-------- Input for this task
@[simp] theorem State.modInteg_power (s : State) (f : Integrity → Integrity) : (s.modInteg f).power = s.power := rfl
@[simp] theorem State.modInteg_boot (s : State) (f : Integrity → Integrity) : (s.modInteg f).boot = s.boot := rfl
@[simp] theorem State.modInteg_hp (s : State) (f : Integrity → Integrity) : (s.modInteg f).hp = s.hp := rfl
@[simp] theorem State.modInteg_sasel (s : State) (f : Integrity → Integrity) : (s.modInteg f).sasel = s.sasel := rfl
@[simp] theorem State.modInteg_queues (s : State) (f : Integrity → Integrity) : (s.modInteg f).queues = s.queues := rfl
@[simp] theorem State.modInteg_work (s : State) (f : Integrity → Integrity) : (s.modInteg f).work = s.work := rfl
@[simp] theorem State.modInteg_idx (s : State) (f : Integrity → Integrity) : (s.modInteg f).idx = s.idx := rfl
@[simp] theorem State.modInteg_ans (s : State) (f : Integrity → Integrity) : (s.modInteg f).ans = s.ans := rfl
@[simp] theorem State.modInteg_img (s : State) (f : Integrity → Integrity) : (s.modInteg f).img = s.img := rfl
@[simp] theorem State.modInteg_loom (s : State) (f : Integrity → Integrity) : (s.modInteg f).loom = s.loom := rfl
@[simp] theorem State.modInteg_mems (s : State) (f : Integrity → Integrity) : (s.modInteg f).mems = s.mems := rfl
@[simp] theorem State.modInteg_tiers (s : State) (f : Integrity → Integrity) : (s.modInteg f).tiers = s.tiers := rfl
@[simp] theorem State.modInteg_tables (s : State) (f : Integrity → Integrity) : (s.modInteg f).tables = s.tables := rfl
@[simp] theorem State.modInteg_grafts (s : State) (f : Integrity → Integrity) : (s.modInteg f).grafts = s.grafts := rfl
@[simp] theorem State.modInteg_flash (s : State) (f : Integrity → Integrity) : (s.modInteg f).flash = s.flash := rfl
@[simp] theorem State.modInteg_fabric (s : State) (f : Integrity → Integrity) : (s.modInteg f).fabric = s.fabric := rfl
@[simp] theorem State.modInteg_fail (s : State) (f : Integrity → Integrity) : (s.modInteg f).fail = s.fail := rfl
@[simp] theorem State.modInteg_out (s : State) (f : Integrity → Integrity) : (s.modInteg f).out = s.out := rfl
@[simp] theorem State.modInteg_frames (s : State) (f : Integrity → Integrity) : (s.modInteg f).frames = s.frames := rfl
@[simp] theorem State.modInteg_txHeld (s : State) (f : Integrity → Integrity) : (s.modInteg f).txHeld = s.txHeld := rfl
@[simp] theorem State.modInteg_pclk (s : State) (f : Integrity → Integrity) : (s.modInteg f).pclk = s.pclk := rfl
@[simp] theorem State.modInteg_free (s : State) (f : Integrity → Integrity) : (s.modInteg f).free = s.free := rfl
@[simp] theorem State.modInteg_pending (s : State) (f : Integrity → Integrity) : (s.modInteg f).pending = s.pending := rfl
----------------
-------- Input for this task
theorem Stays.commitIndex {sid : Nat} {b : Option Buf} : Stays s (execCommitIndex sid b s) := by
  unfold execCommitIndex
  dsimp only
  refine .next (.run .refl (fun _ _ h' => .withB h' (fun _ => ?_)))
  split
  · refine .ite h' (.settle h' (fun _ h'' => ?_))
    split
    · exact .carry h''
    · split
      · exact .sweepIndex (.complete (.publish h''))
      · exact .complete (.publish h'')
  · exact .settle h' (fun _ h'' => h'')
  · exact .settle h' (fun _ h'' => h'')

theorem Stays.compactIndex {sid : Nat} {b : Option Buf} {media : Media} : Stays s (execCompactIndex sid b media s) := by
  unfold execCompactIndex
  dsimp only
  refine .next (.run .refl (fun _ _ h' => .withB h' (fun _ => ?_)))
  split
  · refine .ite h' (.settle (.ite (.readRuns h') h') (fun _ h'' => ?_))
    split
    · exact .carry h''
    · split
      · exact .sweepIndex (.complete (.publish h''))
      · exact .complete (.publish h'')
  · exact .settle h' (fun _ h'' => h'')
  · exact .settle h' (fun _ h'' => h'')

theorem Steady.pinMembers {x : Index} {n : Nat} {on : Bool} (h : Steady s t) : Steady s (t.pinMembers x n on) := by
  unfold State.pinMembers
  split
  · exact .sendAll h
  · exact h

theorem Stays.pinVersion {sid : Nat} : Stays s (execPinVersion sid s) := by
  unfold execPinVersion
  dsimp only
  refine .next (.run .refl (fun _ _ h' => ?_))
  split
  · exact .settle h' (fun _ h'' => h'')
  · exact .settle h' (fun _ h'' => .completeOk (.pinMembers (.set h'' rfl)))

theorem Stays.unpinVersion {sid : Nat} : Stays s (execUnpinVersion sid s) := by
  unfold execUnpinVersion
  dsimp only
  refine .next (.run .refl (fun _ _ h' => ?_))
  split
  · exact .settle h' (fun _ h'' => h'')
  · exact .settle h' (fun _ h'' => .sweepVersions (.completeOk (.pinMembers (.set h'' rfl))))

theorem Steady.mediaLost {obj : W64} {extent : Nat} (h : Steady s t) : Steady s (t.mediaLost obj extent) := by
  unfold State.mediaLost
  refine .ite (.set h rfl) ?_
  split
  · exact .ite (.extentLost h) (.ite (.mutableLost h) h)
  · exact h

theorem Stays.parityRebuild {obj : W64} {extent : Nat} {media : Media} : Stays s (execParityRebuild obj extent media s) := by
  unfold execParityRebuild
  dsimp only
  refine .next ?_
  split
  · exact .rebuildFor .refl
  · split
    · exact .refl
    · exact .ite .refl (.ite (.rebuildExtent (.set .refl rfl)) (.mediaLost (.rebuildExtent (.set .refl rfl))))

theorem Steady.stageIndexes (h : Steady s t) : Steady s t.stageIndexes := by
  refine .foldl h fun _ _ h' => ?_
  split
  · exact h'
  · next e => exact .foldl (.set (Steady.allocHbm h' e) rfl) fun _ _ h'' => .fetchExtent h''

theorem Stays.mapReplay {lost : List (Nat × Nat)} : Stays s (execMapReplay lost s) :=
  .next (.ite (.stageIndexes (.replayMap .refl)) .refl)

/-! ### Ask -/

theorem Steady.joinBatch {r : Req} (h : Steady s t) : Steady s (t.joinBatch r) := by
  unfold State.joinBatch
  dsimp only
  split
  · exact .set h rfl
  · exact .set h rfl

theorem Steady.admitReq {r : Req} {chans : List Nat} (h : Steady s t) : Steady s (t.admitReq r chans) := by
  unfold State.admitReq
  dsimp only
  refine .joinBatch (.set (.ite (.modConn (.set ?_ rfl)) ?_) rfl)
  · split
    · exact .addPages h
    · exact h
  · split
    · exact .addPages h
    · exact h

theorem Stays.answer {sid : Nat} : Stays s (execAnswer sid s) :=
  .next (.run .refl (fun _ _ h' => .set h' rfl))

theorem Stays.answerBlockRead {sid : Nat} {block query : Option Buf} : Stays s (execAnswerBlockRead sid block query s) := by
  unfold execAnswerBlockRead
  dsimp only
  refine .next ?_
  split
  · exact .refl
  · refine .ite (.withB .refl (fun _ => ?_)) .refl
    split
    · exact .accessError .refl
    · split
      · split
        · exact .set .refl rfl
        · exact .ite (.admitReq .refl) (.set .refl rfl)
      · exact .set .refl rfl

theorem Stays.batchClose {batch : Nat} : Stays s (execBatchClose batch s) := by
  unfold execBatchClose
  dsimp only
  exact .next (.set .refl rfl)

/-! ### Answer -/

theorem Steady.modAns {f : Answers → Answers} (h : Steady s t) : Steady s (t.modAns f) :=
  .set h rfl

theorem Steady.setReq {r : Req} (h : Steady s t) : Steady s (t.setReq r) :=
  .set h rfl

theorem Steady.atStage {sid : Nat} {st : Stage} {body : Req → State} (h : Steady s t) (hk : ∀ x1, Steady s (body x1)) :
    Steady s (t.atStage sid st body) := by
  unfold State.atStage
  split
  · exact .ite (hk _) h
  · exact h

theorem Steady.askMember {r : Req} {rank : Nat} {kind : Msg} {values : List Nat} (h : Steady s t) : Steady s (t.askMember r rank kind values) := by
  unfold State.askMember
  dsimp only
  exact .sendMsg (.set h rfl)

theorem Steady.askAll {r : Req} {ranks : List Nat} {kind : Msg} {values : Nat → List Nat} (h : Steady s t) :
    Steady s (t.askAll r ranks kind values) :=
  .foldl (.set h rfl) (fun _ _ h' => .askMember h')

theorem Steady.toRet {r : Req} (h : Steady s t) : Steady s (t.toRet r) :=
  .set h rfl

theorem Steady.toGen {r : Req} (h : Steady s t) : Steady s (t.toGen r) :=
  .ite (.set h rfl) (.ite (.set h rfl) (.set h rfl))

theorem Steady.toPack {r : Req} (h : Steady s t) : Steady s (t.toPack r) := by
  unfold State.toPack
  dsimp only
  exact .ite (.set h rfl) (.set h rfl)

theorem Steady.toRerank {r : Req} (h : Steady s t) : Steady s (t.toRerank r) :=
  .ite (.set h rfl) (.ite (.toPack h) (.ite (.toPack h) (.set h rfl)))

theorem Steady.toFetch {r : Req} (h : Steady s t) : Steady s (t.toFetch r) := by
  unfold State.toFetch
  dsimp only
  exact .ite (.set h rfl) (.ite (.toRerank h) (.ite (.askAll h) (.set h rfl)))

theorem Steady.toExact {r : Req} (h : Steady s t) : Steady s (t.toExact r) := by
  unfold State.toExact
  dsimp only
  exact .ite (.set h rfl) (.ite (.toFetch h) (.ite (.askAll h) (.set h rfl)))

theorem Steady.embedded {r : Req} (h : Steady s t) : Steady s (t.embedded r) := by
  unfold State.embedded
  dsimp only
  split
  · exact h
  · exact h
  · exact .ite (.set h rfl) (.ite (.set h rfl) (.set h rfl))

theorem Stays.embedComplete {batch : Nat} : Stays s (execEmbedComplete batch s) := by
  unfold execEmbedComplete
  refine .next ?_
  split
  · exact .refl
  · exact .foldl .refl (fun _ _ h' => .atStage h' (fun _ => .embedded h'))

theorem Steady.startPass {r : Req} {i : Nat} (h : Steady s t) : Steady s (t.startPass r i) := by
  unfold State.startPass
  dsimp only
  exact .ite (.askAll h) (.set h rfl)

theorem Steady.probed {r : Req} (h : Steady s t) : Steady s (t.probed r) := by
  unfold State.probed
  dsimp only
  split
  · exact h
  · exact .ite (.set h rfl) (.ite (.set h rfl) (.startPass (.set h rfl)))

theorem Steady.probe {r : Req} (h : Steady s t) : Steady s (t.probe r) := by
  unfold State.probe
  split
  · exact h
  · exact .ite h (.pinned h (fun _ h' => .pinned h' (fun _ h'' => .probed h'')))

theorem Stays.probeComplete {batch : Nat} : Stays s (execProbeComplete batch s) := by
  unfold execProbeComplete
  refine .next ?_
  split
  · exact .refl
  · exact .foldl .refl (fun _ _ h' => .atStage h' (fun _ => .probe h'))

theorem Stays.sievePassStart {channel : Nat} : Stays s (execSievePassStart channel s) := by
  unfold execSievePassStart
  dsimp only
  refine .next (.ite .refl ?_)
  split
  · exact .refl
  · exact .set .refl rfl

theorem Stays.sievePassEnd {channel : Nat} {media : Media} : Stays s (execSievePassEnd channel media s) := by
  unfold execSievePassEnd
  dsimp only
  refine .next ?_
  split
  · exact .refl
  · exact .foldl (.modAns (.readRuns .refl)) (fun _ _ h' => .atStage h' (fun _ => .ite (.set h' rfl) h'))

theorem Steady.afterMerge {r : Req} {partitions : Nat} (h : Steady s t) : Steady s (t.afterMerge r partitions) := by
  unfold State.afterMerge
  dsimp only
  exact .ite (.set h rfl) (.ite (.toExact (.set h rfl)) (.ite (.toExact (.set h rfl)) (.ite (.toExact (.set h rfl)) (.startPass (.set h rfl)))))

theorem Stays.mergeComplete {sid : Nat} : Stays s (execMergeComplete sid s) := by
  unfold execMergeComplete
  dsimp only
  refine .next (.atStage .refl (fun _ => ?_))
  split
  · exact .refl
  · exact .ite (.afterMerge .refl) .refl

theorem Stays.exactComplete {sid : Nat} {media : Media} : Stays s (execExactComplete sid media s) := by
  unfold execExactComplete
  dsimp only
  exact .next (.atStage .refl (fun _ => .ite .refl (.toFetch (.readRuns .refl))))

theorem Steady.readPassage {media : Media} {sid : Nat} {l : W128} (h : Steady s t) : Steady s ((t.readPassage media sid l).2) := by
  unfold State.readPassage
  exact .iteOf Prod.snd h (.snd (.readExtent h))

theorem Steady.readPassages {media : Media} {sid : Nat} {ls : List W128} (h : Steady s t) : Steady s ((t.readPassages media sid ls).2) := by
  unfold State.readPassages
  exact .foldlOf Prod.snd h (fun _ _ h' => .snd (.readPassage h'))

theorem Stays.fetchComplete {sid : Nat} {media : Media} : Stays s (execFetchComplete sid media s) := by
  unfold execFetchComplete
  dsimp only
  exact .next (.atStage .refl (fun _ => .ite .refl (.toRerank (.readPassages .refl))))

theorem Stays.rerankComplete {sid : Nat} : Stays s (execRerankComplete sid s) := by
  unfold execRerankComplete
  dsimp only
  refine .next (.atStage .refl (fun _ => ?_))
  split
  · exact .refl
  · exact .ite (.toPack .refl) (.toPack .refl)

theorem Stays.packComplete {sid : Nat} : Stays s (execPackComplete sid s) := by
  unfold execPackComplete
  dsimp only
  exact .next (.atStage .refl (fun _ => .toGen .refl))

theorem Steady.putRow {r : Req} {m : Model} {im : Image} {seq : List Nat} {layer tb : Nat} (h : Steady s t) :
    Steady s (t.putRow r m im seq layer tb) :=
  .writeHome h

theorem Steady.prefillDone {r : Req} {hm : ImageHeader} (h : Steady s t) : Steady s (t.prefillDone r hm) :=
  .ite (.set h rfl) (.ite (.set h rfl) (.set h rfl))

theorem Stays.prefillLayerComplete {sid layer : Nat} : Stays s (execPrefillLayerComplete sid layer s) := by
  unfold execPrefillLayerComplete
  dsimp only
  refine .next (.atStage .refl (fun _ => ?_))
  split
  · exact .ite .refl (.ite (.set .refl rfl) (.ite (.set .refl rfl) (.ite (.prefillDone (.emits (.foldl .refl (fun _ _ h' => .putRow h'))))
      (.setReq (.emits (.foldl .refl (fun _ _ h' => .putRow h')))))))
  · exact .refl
----------------
→ **What needs to be done**:
Your reply should be one number: how many lines in the records contain "execAnswerBlockRead".

→ **Exercise output**:
2